Therefore, whether or not the 80% figures are accurate, they highlight the importance of unstructured data.
In this article, we’ll look at the wide variety of unstructured data, the structures that exist in unstructured data, NAS and object storage, and cloud services that target unstructured data.
There is no one size fits all in terms of storage
In terms of size and format, unstructured data can comprise everything from monitoring data from remote Internet of Things (IoT) systems to video. That encompasses file sizes ranging from a few bytes to several gigabytes or more. In between, there is a lot of text-based data that is derived from emails, reports, customer interaction, etc.
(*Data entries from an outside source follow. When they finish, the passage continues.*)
-- ==== Sys2Proof/Machine/Far.lean ====
section
/-! DEFINITION. Far memory as its requesters see it (R315–R318): the committed decoders, readiness, and the status of a
request. -/

namespace Sys2Proof.Machine
open Sys2Proof

/-- The cipher engine of cluster `c` is locked out or rebuilding (R260, R261). -/
def State.cipherDown (s : State) (c : Nat) : Bool :=
  s.bit (Reg.CIPH_ENGINE_STAT c) 31 || s.bit (Reg.CIPH_ENGINE_STAT c) 30

/-- STATE of a CXL port (R313). -/
def State.cxlState (s : State) (p : Nat) : Nat := s.fld (Reg.CXL_PORT_STAT p) 28 4

/-- A decoder is committed. -/
def State.decOn (s : State) (d : Nat) : Bool := s.bit (Reg.CXL_DEC_CTL d) 30

/-- The committed decoder that covers a 256 MiB unit of device addresses (R315). -/
def State.decOf (s : State) (unit : Nat) : Option Nat :=
  (List.range 4).find? (fun d => s.decOn d && decide (s.rn (Reg.CXL_DEC_BASE d) ≤ unit) &&
    decide (unit < s.rn (Reg.CXL_DEC_BASE d) + s.rn (Reg.CXL_DEC_SIZE d)))

/-- Units that `[a, a + n)` touches. -/
def farUnits (a n : Nat) : List Nat := (List.range ((a + n - 1) / 2 ^ 28 + 1 - a / 2 ^ 28)).map (a / 2 ^ 28 + ·)

/-- Ports that a decoder sends requests to. -/
def State.decPorts (s : State) (d : Nat) : List Nat :=
  if s.bit (Reg.CXL_DEC_CTL d) 4 then [0, 1] else [s.fld (Reg.CXL_DEC_CTL d) 0 1]

/-- Every unit of a range is covered by a committed decoder. -/
def State.farCovered (s : State) (a n : Nat) : Bool := n == 0 || (farUnits a n).all (fun u => (s.decOf u).isSome)

/-- Far memory is ready for a range (R318): covered, and all target ports READY. -/
def State.farReady (s : State) (a n : Nat) : Bool :=
  n == 0 || (farUnits a n).all (fun u => match s.decOf u with
    | some d => (s.decPorts d).all (fun p => s.cxlState p == 4)
    | none => false)

/-- Ports that a request of `n` bytes at `a` reaches (R315). -/
def State.farPorts (s : State) (a n : Nat) : List Nat :=
  (farUnits a n).flatMap (fun u => match s.decOf u with
    | some d =>
      let g := 8 + s.fld (Reg.CXL_DEC_CTL d) 8 4
      if s.bit (Reg.CXL_DEC_CTL d) 4 ∧ a / 2 ^ g = (a + n - 1) / 2 ^ g then [a / 2 ^ g % 2] else s.decPorts d
    | none => [])

/-- The status of a request to far memory: none while a port in RECOVERY holds it (R313), BAD_PARAM outside the committed
decoders (R316), TIMEOUT at a port that does not serve CXL.mem (R320). [DEDUCED, log 102] -/
def State.farStatus (s : State) (a n : Nat) : Option Nat :=
  if !s.farCovered a n then some 3
  else
    let ps := (s.farPorts a n).map s.cxlState
    if ps.any (fun x => x != 4 && x != 5) then some 0x0C else if ps.contains 5 then none else some 0

/-- `n` bytes from `a` lie in near memory, in covered far memory or in a cluster SRAM. -/
def State.devMapped (s : State) (a n : Nat) : Bool := inNear a n || (inFar a n && s.farCovered a n) || inSram a n

/-- A request reaches a far memory port that does not serve it: the request ends with TIMEOUT (R320). -/
def State.farDown (s : State) (a n : Nat) : Bool := inFar a n && decide (n ≠ 0) && s.farStatus a n == some 0x0C

/-- Of the first `y` bytes of the device addresses, how many go to port 1 in two ways with granularity `g`. -/
def oddBytes (g y : Nat) : Nat := y / (2 * g) * g + (y % (2 * g) - g)

/-- `n` bytes written at a far address count in WR_BYTES of the ports they go to (R315). -/
def State.farWrote (s : State) (a n : Nat) : State :=
  if !inFar a n then s
  else match s.decOf (a / 2 ^ 28) with
    | none => s
    | some d =>
      if s.bit (Reg.CXL_DEC_CTL d) 4 then
        let g := 2 ^ (8 + s.fld (Reg.CXL_DEC_CTL d) 8 4)
        let one := oddBytes g (a + n) - oddBytes g a
        (s.add64 (Reg.CXL_WR_BYTES_LO 0) (n - one)).add64 (Reg.CXL_WR_BYTES_LO 1) one
      else s.add64 (Reg.CXL_WR_BYTES_LO (s.fld (Reg.CXL_DEC_CTL d) 0 1)) n

/-- A block writes bytes to device memory, near or far. -/
def State.wrDev (s : State) (a : Nat) (l : List Nat) : State := (s.wrBytes a l).farWrote a l.length

end Sys2Proof.Machine
end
To define it, we can say that it is the type of data that is not kept in the structured format that we associate with a traditional relational database. Instead, it could reside in any form between raw data and some kind of NoSQL database, actually encompassing a range of products / methods for sorting data that go beyond the traditional SQL way of doing things.
The type of storage required depends on two things. We are not talking here about the database in use, but the storage it is in.
The requirements here refer to your capacity, but also to the I / O requirements that your organization will place on you.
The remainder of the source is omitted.